As a child, my sister and I would joke that they were our "surrogate parents". We hadn't yet realised how inadequate our parents were, but we sure did notice that these two particular adults treated us as full human beings, worthy of respect and consideration. Unlike our actual parents. Even though they live an ocean away, they are the ones I went to when I was considering leaving my violent and abusive ex-H, and again a year later when I was considering confronting my parents on their behaviour.
I was afraid that they would be shocked and reject me for being a bad daughter, but instead what they said when I told them I wanted to confront my parents, and was afraid that they would think less of me for it, was: "There is nothing you could do to lose our love."
So when I feel unlovable, and I know that this just harkens back to my parents not being able or willing to love me adequately, I think about my aunt and uncle saying that. Knowing that somebody out there loves me helps me to build my own belief that I am lovable just because - I know external validation is a crutch; I'm still working on the strength to walk without it.
HotDamn, that is wonderful that you have the unconditional love of your Aunt and Uncle. And that is all each of us is really yearning for isn't it? For me, I have accepted that my parents are incapable of loving me unconditionally, and I am just starting the journey of learning to love and respect myself in the way they never could (as opposed to the self-loathing I learnt from them).

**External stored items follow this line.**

-- ==== Sys2Proof/Safety.lean ====
section
/-! DEFINITION. The terms claims are stated in: the unused fields of a command word (spec rule R72), the stream of bits behind
the writer and the reader (R54, R55, R66, R67), varints as numbers (R56), units and faults (R39, R141), the invariant of the
machine (R25, R27, R29, R31, R34, R38, R140), and runs of commands (R117, R172). -/

namespace Sys2Proof

/-- The fields a format does not use are 0 in a word (R71, R72). -/
def unusedZero (f : Format) (a b c : BitVec 8) : Prop :=
  match f with
  | .z => a = 0 ∧ b = 0 ∧ c = 0
  | .a => b = 0 ∧ c = 0
  | .ab => c = 0
  | .ac => b = 0

end Sys2Proof

namespace Sys2Proof.Machine

/-! ## Streams of bits -/

/-- The low `n` bits of a value, most significant first: a field on the stream (R55). -/
def fieldBits {width : Nat} (f : BitVec width) : Nat → List Bool
  | 0 => []
  | k + 1 => f.getLsbD k :: fieldBits f k

/-- The bits of a byte sequence: bit 7 of byte 0 first (R54). -/
def bytesBits (l : List Byte) : List Bool := l.flatMap (fun b => fieldBits b 8)

/-- The number whose binary digits these are, most significant first (R67). -/
def bitsValue (l : List Bool) : Nat := l.foldl (fun v b => 2 * v + b.toNat) 0

/-- The bits the current writer instance has written: those of the emitted bytes, then those of the partial byte (R66). -/
def Writer.bits (w : Writer) : List Bool := bytesBits w.snk ++ (fieldBits w.wcur 8).take w.wbit.toNat

/-- The unfilled bits of the partial byte are 0 (R24, R25). -/
def Writer.padded (w : Writer) : Prop := ∀ j, j < 8 - w.wbit.toNat → w.wcur.getLsbD j = false

/-- `w'` is the writer `w` after the bits `l` have been put (R66, R104): they follow the bits written before, the cursor has
moved by their number, whole bytes have been emitted and counted, the life-cycle state is the same. -/
structure Appended (w w' : Writer) (l : List Bool) : Prop where
  bits : w'.bits = w.bits ++ l
  wst : w'.wst = w.wst
  snkDone : w'.snkDone = w.snkDone
  wbit : w'.wbit.toNat = (w.wbit.toNat + l.length) % 8
  emitted : ∃ m : List Byte, w'.snk = w.snk ++ m ∧ m.length = (w.wbit.toNat + l.length) / 8 ∧
    w'.wpos = w.wpos + BitVec.ofNat 64 m.length
  padded : w.padded → w'.padded

/-- The bits of the source packet (R67). -/
def Reader.bits (r : Reader) : List Bool := bytesBits r.src

/-- The reader's total bit position (R29). -/
def Reader.position (r : Reader) : Nat := 8 * r.rpos.toNat + r.rbit.toNat

/-- The bits not read yet. -/
def Reader.rest (r : Reader) : List Bool := r.bits.drop r.position

/-! ## Varints as numbers -/

/-- `bitlength(u)`: the position of the highest 1 plus one, 0 for 0 (R12). -/
def bitlength (u : Nat) : Nat := if u = 0 then 0 else u.log2 + 1

/-- The number the groups of a byte sequence make, group `i` weighing 2^(7i) (R56). -/
def groupsValue : List Byte → Nat
  | [] => 0
  | b :: l => b.toNat % 128 + 128 * groupsValue l

/-- Every byte has its continuation flag set (R56). -/
def allContinue (l : List Byte) : Prop := ∀ b ∈ l, b.getLsbD 7 = true

/-- A complete varint: the flag is set in every byte but the last (R56). -/
def isVarint (l : List Byte) : Prop := ∃ m b, l = m ++ [b] ∧ allContinue m ∧ b.getLsbD 7 = false

/-- The varint of `u` as R56 gives it: `max(1, ceil(bitlength(u) / 7))` bytes, byte `i` made of group `i` and of a flag that is 1
in all but the last. -/
def isVarintOf (u : Nat) (l : List Byte) : Prop :=
  l.length = max 1 ((bitlength u + 6) / 7) ∧
  ∀ i (h : i < l.length), l[i].toNat = u / 2 ^ (7 * i) % 128 + (if i + 1 < l.length then 128 else 0)

/-! ## The invariant -/

/-- The writer: emitted bytes are counted (R27), the unfilled bits of the partial byte are 0 (R25), the end mark stands exactly
in a flushed instance (R27, R106), and an idle writer is the reset one (R160). -/
def Writer.Inv (w : Writer) : Prop :=
  w.wpos = BitVec.ofNat 64 w.snk.length ∧
  w.padded ∧
  (w.snkDone = true ↔ w.wst = .flushed) ∧
  (w.wst = .flushed → w.wbit = 0) ∧
  (w.wst = .idle → w = Writer.reset)

/-- The reader: the packet is shorter than 2^61 bytes (R38), the cursor stands in it or at its end, `RCUR` holds the byte under
the cursor inside a byte and 0 on a boundary (R29), and an idle reader is the reset one (R160). -/
def Reader.Inv (r : Reader) : Prop :=
  r.src.length < Config.packetBound ∧
  r.position ≤ 8 * r.src.length ∧
  (r.rbit = 0 → r.rcur = 0) ∧
  (r.rbit ≠ 0 → r.src[r.rpos.toNat]? = some r.rcur) ∧
  (r.rst = .idle → r = Reader.reset)

/-- A slot: its registers are in canonical form and belong to the sketch, `B` is 4 to 14 while the slot is valid (R31, R32), and
0 while it is not (R160: only HNEW writes either). -/
def Sketch.Inv (k : Sketch) : Prop :=
  Memory.wf k.reg ∧
  (∀ c ∈ k.reg, c.1 < k.size) ∧
  (k.valid = true → Config.bMin ≤ k.b.toNat ∧ k.b.toNat ≤ Config.bMax) ∧
  (k.valid = false → k.b = 0)

/-- A response: a code of 0 to 7, and `RDATA` 0 with a fault (R75, R140). -/
def Response.Inv (p : Response) : Prop := p.status.toNat ≤ 7 ∧ (p.status ≠ 0 → p.rdata = 0)

/-- The machine: its units, `FSR` bit 0 is 0 (R34), the presented packet is within bounds (R38), and so is the last response. -/
structure State.Inv (s : State) : Prop where
  writer : s.w.Inv
  reader : s.r.Inv
  slots : ∀ k ∈ s.h, k.Inv
  fsr : s.fsr.getLsbD 0 = false
  offer : s.offer.length < Config.packetBound
  resp : ∀ p, s.resp = some p → p.Inv

/-! ## Units and faults -/

/-- The unit a command belongs to (R76). -/
def unitOf : Op → UnitClass
  | .nop | .rdsr | .srst => .system
  | .wopen | .wbits | .wbit | .wv64 | .wv32 | .walign | .wflush => .writer
  | .ropen | .rbits | .rv64 | .rv32 | .ralign => .reader
  | .popcnt | .clz | .ctz | .nlpo2 | .ispow2 | .bswap32 | .bswap64 => .primitive
  | .hnew | .hget | .hset | .hrst | .hagg => .sketch

/-- The faults a legal word of each command can raise: the table of R141 without its column ILLEGAL, which is about illegal words,
except for RDSR (R91). -/
def faultsOf : Op → List FaultCode
  | .nop | .srst | .wopen | .ropen => []
  | .rdsr => [.illegal]
  | .wbits => [.width, .state]
  | .wbit | .wv64 | .wv32 | .walign | .wflush => [.state]
  | .rbits => [.width, .state, .eos]
  | .rv64 | .rv32 => [.state, .eos, .varint]
  | .ralign => [.state]
  | .popcnt | .clz | .ctz | .ispow2 | .bswap32 | .bswap64 => []
  | .nlpo2 => [.range]
  | .hnew => [.index, .range]
  | .hget | .hset | .hrst | .hagg => [.state, .index]

/-- The unit of the command a word is; an illegal word belongs to none and spoils none (R77, R144). -/
def unitOfWord (cmd : CmdWord) (data : Word) : UnitClass :=
  match decode cmd data with
  | .ok i => unitOf i.op
  | .error _ => .system

/-- How a command is issued (R71 to R74, R77 and the `Encoding` line of its rule): a word with this `OP`, whose fields that the
format does not use are 0, runs the command made of its fields and of `DATA`; any other word with this `OP` faults ILLEGAL and
changes `FSR[1]` alone. -/
def IssuedAs (code : BitVec 8) (format : Format) (command : (a b c : BitVec 8) → Word → Instr) : Prop :=
  ∀ (s : State) (cmd : CmdWord) (data : Word) (rest : List Input), s.inputs = .command cmd data :: rest →
    cmd.extractLsb' 24 8 = code →
      (unusedZero format (cmd.extractLsb' 16 8) (cmd.extractLsb' 8 8) (cmd.extractLsb' 0 8) →
        step s = exec (command (cmd.extractLsb' 16 8) (cmd.extractLsb' 8 8) (cmd.extractLsb' 0 8) data)
          { s with inputs := rest }) ∧
      (¬ unusedZero format (cmd.extractLsb' 16 8) (cmd.extractLsb' 8 8) (cmd.extractLsb' 0 8) →
        step s = .next { s with inputs := rest, fsr := s.fsr ||| 0b10, resp := some ⟨1, 0⟩ })

/-- The slot whose sketch a command may change (R130 to R134). -/
def targetSlot : Instr → Option Nat
  | .hnew s _ => some s
  | .hset s _ _ => some s
  | .hrst s => some s
  | .hagg d _ => some d
  | .hget _ _ => none
  | .nop | .rdsr _ | .srst | .wopen | .wbits _ _ _ | .wbit _ | .wv64 _ | .wv32 _ | .walign | .wflush | .ropen | .rbits _ | .rv64
  | .rv32 | .ralign | .popcnt _ | .clz _ | .ctz _ | .nlpo2 _ | .ispow2 _ | .bswap32 _ | .bswap64 _ => none

/-! ## Runs of commands -/

/-- A list of commands issued one after the other, with the responses, first one first; none if one gives no next state. -/
def runCommands : List Instr → State → Option (List Response × State)
  | [], s => some ([], s)
  | i :: is, s =>
    match exec i s with
    | .next t =>
      match t.resp, runCommands is t with
      | some p, some (ps, u) => some (p :: ps, u)
      | _, _ => none
    | _ => none

/-- The write commands of R117, with the data each carries. -/
inductive FieldWrite where
  | bits (n p : Nat) (value : Word)
  | bit (b : Bool)
  | varint64 (value : Word)
  | varint32 (value : BitVec 32)
  | align
  deriving DecidableEq, Repr

/-- The command that writes it (R100 to R103, R105). -/
def FieldWrite.command : FieldWrite → Instr
  | .bits n p value => .wbits n p value
  | .bit b => .wbit b
  | .varint64 value => .wv64 value
  | .varint32 value => .wv32 value
  | .align => .walign

/-- The read command that mirrors it (R117). -/
def FieldWrite.mirror : FieldWrite → Instr
  | .bits n _ _ => .rbits n
  | .bit _ => .rbits 1
  | .varint64 _ => .rv64
  | .varint32 _ => .rv32
  | .align => .ralign

/-- What the mirrored read returns (R117). -/
def FieldWrite.value : FieldWrite → Word
  | .bits n p value => slice value n p
  | .bit b => (BitVec.ofBool b).zeroExtend 64
  | .varint64 value => value
  | .varint32 value => value.zeroExtend 64
  | .align => 0

/-- Its operands are in their legal range, so that it does not fault (R100). -/
def FieldWrite.legal : FieldWrite → Prop
  | .bits n p _ => 1 ≤ n ∧ n + p ≤ 64
  | .bit _ | .varint64 _ | .varint32 _ | .align => True

end Sys2Proof.Machine
end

As for who reached out to me..... Well, I have had a couple of good counsellors over the years, and am seeing quite a good counsellor atm. When I really think about it, I'm not sure that anyone reached out to me - it was always expected that I would be the one reaching out to others.
However, I also realised this week:
"I am my own best ally, I am my own best support. I have all the skills and ability that I need to solve my own problems. I have the capability to implement my plans to the best of my ability."

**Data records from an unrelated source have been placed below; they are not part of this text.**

-- ==== Sys2Proof/Laws/State.lean ====
section
/-! SUPPORT. Beside the state: one lemma per field per update, so that no proof unfolds a record update, and what the shared
operations respond, raise and reset do. -/

namespace Sys2Proof.Machine

variable (s : State)

@[simp] theorem State.setW_w (v : Writer) : (s.setW v).w = v := rfl
@[simp] theorem State.setW_r (v : Writer) : (s.setW v).r = s.r := rfl
@[simp] theorem State.setW_h (v : Writer) : (s.setW v).h = s.h := rfl
@[simp] theorem State.setW_fsr (v : Writer) : (s.setW v).fsr = s.fsr := rfl
@[simp] theorem State.setW_mm (v : Writer) : (s.setW v).mm = s.mm := rfl
@[simp] theorem State.setW_inputs (v : Writer) : (s.setW v).inputs = s.inputs := rfl
@[simp] theorem State.setW_offer (v : Writer) : (s.setW v).offer = s.offer := rfl
@[simp] theorem State.setW_resp (v : Writer) : (s.setW v).resp = s.resp := rfl

@[simp] theorem State.setR_w (v : Reader) : (s.setR v).w = s.w := rfl
@[simp] theorem State.setR_r (v : Reader) : (s.setR v).r = v := rfl
@[simp] theorem State.setR_h (v : Reader) : (s.setR v).h = s.h := rfl
@[simp] theorem State.setR_fsr (v : Reader) : (s.setR v).fsr = s.fsr := rfl
@[simp] theorem State.setR_mm (v : Reader) : (s.setR v).mm = s.mm := rfl
@[simp] theorem State.setR_inputs (v : Reader) : (s.setR v).inputs = s.inputs := rfl
@[simp] theorem State.setR_offer (v : Reader) : (s.setR v).offer = s.offer := rfl
@[simp] theorem State.setR_resp (v : Reader) : (s.setR v).resp = s.resp := rfl

@[simp] theorem State.setH_w (v : List Sketch) : (s.setH v).w = s.w := rfl
@[simp] theorem State.setH_r (v : List Sketch) : (s.setH v).r = s.r := rfl
@[simp] theorem State.setH_h (v : List Sketch) : (s.setH v).h = v := rfl
@[simp] theorem State.setH_fsr (v : List Sketch) : (s.setH v).fsr = s.fsr := rfl
@[simp] theorem State.setH_mm (v : List Sketch) : (s.setH v).mm = s.mm := rfl
@[simp] theorem State.setH_inputs (v : List Sketch) : (s.setH v).inputs = s.inputs := rfl
@[simp] theorem State.setH_offer (v : List Sketch) : (s.setH v).offer = s.offer := rfl
@[simp] theorem State.setH_resp (v : List Sketch) : (s.setH v).resp = s.resp := rfl

@[simp] theorem State.setFsr_w (v : BitVec 8) : (s.setFsr v).w = s.w := rfl
@[simp] theorem State.setFsr_r (v : BitVec 8) : (s.setFsr v).r = s.r := rfl
@[simp] theorem State.setFsr_h (v : BitVec 8) : (s.setFsr v).h = s.h := rfl
@[simp] theorem State.setFsr_fsr (v : BitVec 8) : (s.setFsr v).fsr = v := rfl
@[simp] theorem State.setFsr_mm (v : BitVec 8) : (s.setFsr v).mm = s.mm := rfl
@[simp] theorem State.setFsr_inputs (v : BitVec 8) : (s.setFsr v).inputs = s.inputs := rfl
@[simp] theorem State.setFsr_offer (v : BitVec 8) : (s.setFsr v).offer = s.offer := rfl
@[simp] theorem State.setFsr_resp (v : BitVec 8) : (s.setFsr v).resp = s.resp := rfl

@[simp] theorem State.setMm_w (v : Bool) : (s.setMm v).w = s.w := rfl
@[simp] theorem State.setMm_r (v : Bool) : (s.setMm v).r = s.r := rfl
@[simp] theorem State.setMm_h (v : Bool) : (s.setMm v).h = s.h := rfl
@[simp] theorem State.setMm_fsr (v : Bool) : (s.setMm v).fsr = s.fsr := rfl
@[simp] theorem State.setMm_mm (v : Bool) : (s.setMm v).mm = v := rfl
@[simp] theorem State.setMm_inputs (v : Bool) : (s.setMm v).inputs = s.inputs := rfl
@[simp] theorem State.setMm_offer (v : Bool) : (s.setMm v).offer = s.offer := rfl
@[simp] theorem State.setMm_resp (v : Bool) : (s.setMm v).resp = s.resp := rfl

@[simp] theorem State.setInputs_w (v : List Input) : (s.setInputs v).w = s.w := rfl
@[simp] theorem State.setInputs_r (v : List Input) : (s.setInputs v).r = s.r := rfl
@[simp] theorem State.setInputs_h (v : List Input) : (s.setInputs v).h = s.h := rfl
@[simp] theorem State.setInputs_fsr (v : List Input) : (s.setInputs v).fsr = s.fsr := rfl
@[simp] theorem State.setInputs_mm (v : List Input) : (s.setInputs v).mm = s.mm := rfl
@[simp] theorem State.setInputs_inputs (v : List Input) : (s.setInputs v).inputs = v := rfl
@[simp] theorem State.setInputs_offer (v : List Input) : (s.setInputs v).offer = s.offer := rfl
@[simp] theorem State.setInputs_resp (v : List Input) : (s.setInputs v).resp = s.resp := rfl

@[simp] theorem State.setOffer_w (v : List Byte) : (s.setOffer v).w = s.w := rfl
@[simp] theorem State.setOffer_r (v : List Byte) : (s.setOffer v).r = s.r := rfl
@[simp] theorem State.setOffer_h (v : List Byte) : (s.setOffer v).h = s.h := rfl
@[simp] theorem State.setOffer_fsr (v : List Byte) : (s.setOffer v).fsr = s.fsr := rfl
@[simp] theorem State.setOffer_mm (v : List Byte) : (s.setOffer v).mm = s.mm := rfl
@[simp] theorem State.setOffer_inputs (v : List Byte) : (s.setOffer v).inputs = s.inputs := rfl
@[simp] theorem State.setOffer_offer (v : List Byte) : (s.setOffer v).offer = v := rfl
@[simp] theorem State.setOffer_resp (v : List Byte) : (s.setOffer v).resp = s.resp := rfl

@[simp] theorem State.setResp_w (v : Option Response) : (s.setResp v).w = s.w := rfl
@[simp] theorem State.setResp_r (v : Option Response) : (s.setResp v).r = s.r := rfl
@[simp] theorem State.setResp_h (v : Option Response) : (s.setResp v).h = s.h := rfl
@[simp] theorem State.setResp_fsr (v : Option Response) : (s.setResp v).fsr = s.fsr := rfl
@[simp] theorem State.setResp_mm (v : Option Response) : (s.setResp v).mm = s.mm := rfl
@[simp] theorem State.setResp_inputs (v : Option Response) : (s.setResp v).inputs = s.inputs := rfl
@[simp] theorem State.setResp_offer (v : Option Response) : (s.setResp v).offer = s.offer := rfl
@[simp] theorem State.setResp_resp (v : Option Response) : (s.setResp v).resp = v := rfl

@[simp] theorem State.setSlot_w (i : Nat) (k : Sketch) : (s.setSlot i k).w = s.w := rfl
@[simp] theorem State.setSlot_r (i : Nat) (k : Sketch) : (s.setSlot i k).r = s.r := rfl
@[simp] theorem State.setSlot_h (i : Nat) (k : Sketch) : (s.setSlot i k).h = s.h.set i k := rfl
@[simp] theorem State.setSlot_fsr (i : Nat) (k : Sketch) : (s.setSlot i k).fsr = s.fsr := rfl
@[simp] theorem State.setSlot_mm (i : Nat) (k : Sketch) : (s.setSlot i k).mm = s.mm := rfl
@[simp] theorem State.setSlot_inputs (i : Nat) (k : Sketch) : (s.setSlot i k).inputs = s.inputs := rfl
@[simp] theorem State.setSlot_offer (i : Nat) (k : Sketch) : (s.setSlot i k).offer = s.offer := rfl
@[simp] theorem State.setSlot_resp (i : Nat) (k : Sketch) : (s.setSlot i k).resp = s.resp := rfl

@[simp] theorem State.setSlot_nsketch (i : Nat) (k : Sketch) : (s.setSlot i k).nsketch = s.nsketch := by
  simp [State.nsketch]

/-! ## What a fault does (R144) -/

@[simp] theorem takeFault_h (u : UnitClass) (c : FaultCode) : (takeFault u c s).h = s.h := rfl
@[simp] theorem takeFault_mm (u : UnitClass) (c : FaultCode) : (takeFault u c s).mm = s.mm := rfl
@[simp] theorem takeFault_inputs (u : UnitClass) (c : FaultCode) : (takeFault u c s).inputs = s.inputs := rfl
@[simp] theorem takeFault_offer (u : UnitClass) (c : FaultCode) : (takeFault u c s).offer = s.offer := rfl
@[simp] theorem takeFault_fsr (u : UnitClass) (c : FaultCode) : (takeFault u c s).fsr = recordFault c s.fsr := rfl
@[simp] theorem takeFault_resp (u : UnitClass) (c : FaultCode) : (takeFault u c s).resp = some ⟨c.code, 0⟩ := rfl
@[simp] theorem takeFault_w (u : UnitClass) (c : FaultCode) : (takeFault u c s).w = spoilWriter u c s.w := rfl
@[simp] theorem takeFault_r (u : UnitClass) (c : FaultCode) : (takeFault u c s).r = spoilReader u c s.r := rfl

/-- A fault changes at most the writer's state field. -/
theorem spoilWriter_cases (u : UnitClass) (c : FaultCode) (w : Writer) :
    (spoilWriter u c w = w) ∨ (u = .writer ∧ c = .width ∧ spoilWriter u c w = { w with wst := .faulted }) := by
  unfold spoilWriter
  split
  · rename_i h
    exact .inr ⟨h.1, h.2, rfl⟩
  · exact .inl rfl

/-- A fault changes at most the reader's state field. -/
theorem spoilReader_cases (u : UnitClass) (c : FaultCode) (r : Reader) :
    (spoilReader u c r = r) ∨
      (u = .reader ∧ (c = .width ∨ c = .eos ∨ c = .varint) ∧ spoilReader u c r = { r with rst := .faulted }) := by
  unfold spoilReader
  split
  · rename_i h
    exact .inr ⟨h.1, h.2, rfl⟩
  · exact .inl rfl

/-- A raise answers the faulted state and no other. -/
@[simp] theorem raise_eq_next (u : UnitClass) (c : FaultCode) (t : State) :
    raise u c s = .next t ↔ t = takeFault u c s := by
  simp [raise, eq_comm]

/-- A response with success changes only the response. -/
@[simp] theorem respond_eq_next (rd : Word) (t : State) :
    respond rd s = .next t ↔ t = s.setResp (some ⟨0, rd⟩) := by
  simp [respond, eq_comm]

/-- A fault code is one of 1 to 7 (R140). -/
theorem FaultCode.code_range (c : FaultCode) : 1 ≤ c.code.toNat ∧ c.code.toNat ≤ 7 := by
  cases c <;> decide

/-- What the slot checks of R135 can do: INDEX, STATE, or the command's own part on a valid slot. -/
theorem withSketch_cases (i : Nat) (body : Sketch → Result) :
    (s.nsketch ≤ i ∧ withSketch i s body = raise .sketch .index s) ∨
    (∃ k, s.h[i]? = some k ∧ k.valid = false ∧ withSketch i s body = raise .sketch .state s) ∨
    (∃ k, s.h[i]? = some k ∧ k.valid = true ∧ withSketch i s body = body k) := by
  unfold withSketch
  cases hk : s.h[i]? with
  | none => exact .inl ⟨by simpa [State.nsketch] using hk, rfl⟩
  | some k =>
    cases hv : k.valid with
    | false => exact .inr (.inl ⟨k, rfl, hv, by simp [hv]⟩)
    | true => exact .inr (.inr ⟨k, rfl, hv, by simp [hv]⟩)

/-! ## Reset (R160) -/

@[simp] theorem resetBlock_w : (resetBlock s).w = Writer.reset := rfl
@[simp] theorem resetBlock_r : (resetBlock s).r = Reader.reset := rfl
@[simp] theorem resetBlock_h : (resetBlock s).h = List.replicate s.nsketch Sketch.reset := rfl
@[simp] theorem resetBlock_fsr : (resetBlock s).fsr = 0 := rfl
@[simp] theorem resetBlock_mm : (resetBlock s).mm = false := rfl
@[simp] theorem resetBlock_inputs : (resetBlock s).inputs = s.inputs := rfl
@[simp] theorem resetBlock_offer : (resetBlock s).offer = s.offer := rfl
@[simp] theorem resetBlock_resp : (resetBlock s).resp = s.resp := rfl

/-- Two states with equal fields are equal. -/
theorem State.eq_of_fields (t : State) (hw : t.w = s.w) (hr : t.r = s.r) (hh : t.h = s.h) (hf : t.fsr = s.fsr)
    (hm : t.mm = s.mm) (hi : t.inputs = s.inputs) (ho : t.offer = s.offer) (hp : t.resp = s.resp) : t = s := by
  cases s
  cases t
  simp_all

end Sys2Proof.Machine
end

Now, while I believed this in a professional sense, I had never applied it to other areas of my life. Of course while I had this insight during the week, I am still working on internalising it and truly believing it.
During a somewhat traumatic time in my life, a much wiser older gentleman once said to me "You have to save yourself". Prophetic words, don't you think?
I didn't realise this was still going! I have posted on here before but it was ages ago and I name changed. I have one of the most dysfunctional families ever and they have nearly destroyed me, but i'm still fighting and am just marking this thread so I can come back and offload when it not the middle of the night
SoSad - I don't think it's at all to be the one who reaches out to others, both in terms of giving to others, and in terms of reaching out for help.
None of the people who gave me support when I needed it knew what was going on until I told them. Reaching out for help is a strength, I think: it means you know you have reached your limits, but you are still doing what it takes to get yourself to a better place.
Depending on others can become a weakness, for both parties involved. But reaching out to others, adult to adult, is wisdom.
SoSad and HotDAMN you both give great advice here and on other threads I've noticed- thanks.
I can relate to always being the one who reached out to others- cos that was my role. In my family and, it seemed to me at the time, to be the only way to have friends. I had to 'buy' affection and attention by being shoulder to cry on, being there for other people, allowing them to pick me up when needed and not bother otherwise. But when I needed support......................................(thats the sound of silence).
So to hell with that; it is my nature to be a caring, considerate, thoughtful, kind person. I find it impossible to be deliberately cruel or excluding to another person. But that does not mean I have to be a carpet any more.
I now 'spend' that kindness/attention on myself and my kids only. I have no-one who loves me for me (lots of conditional love in my family) so I have to love myself. The only other option is death.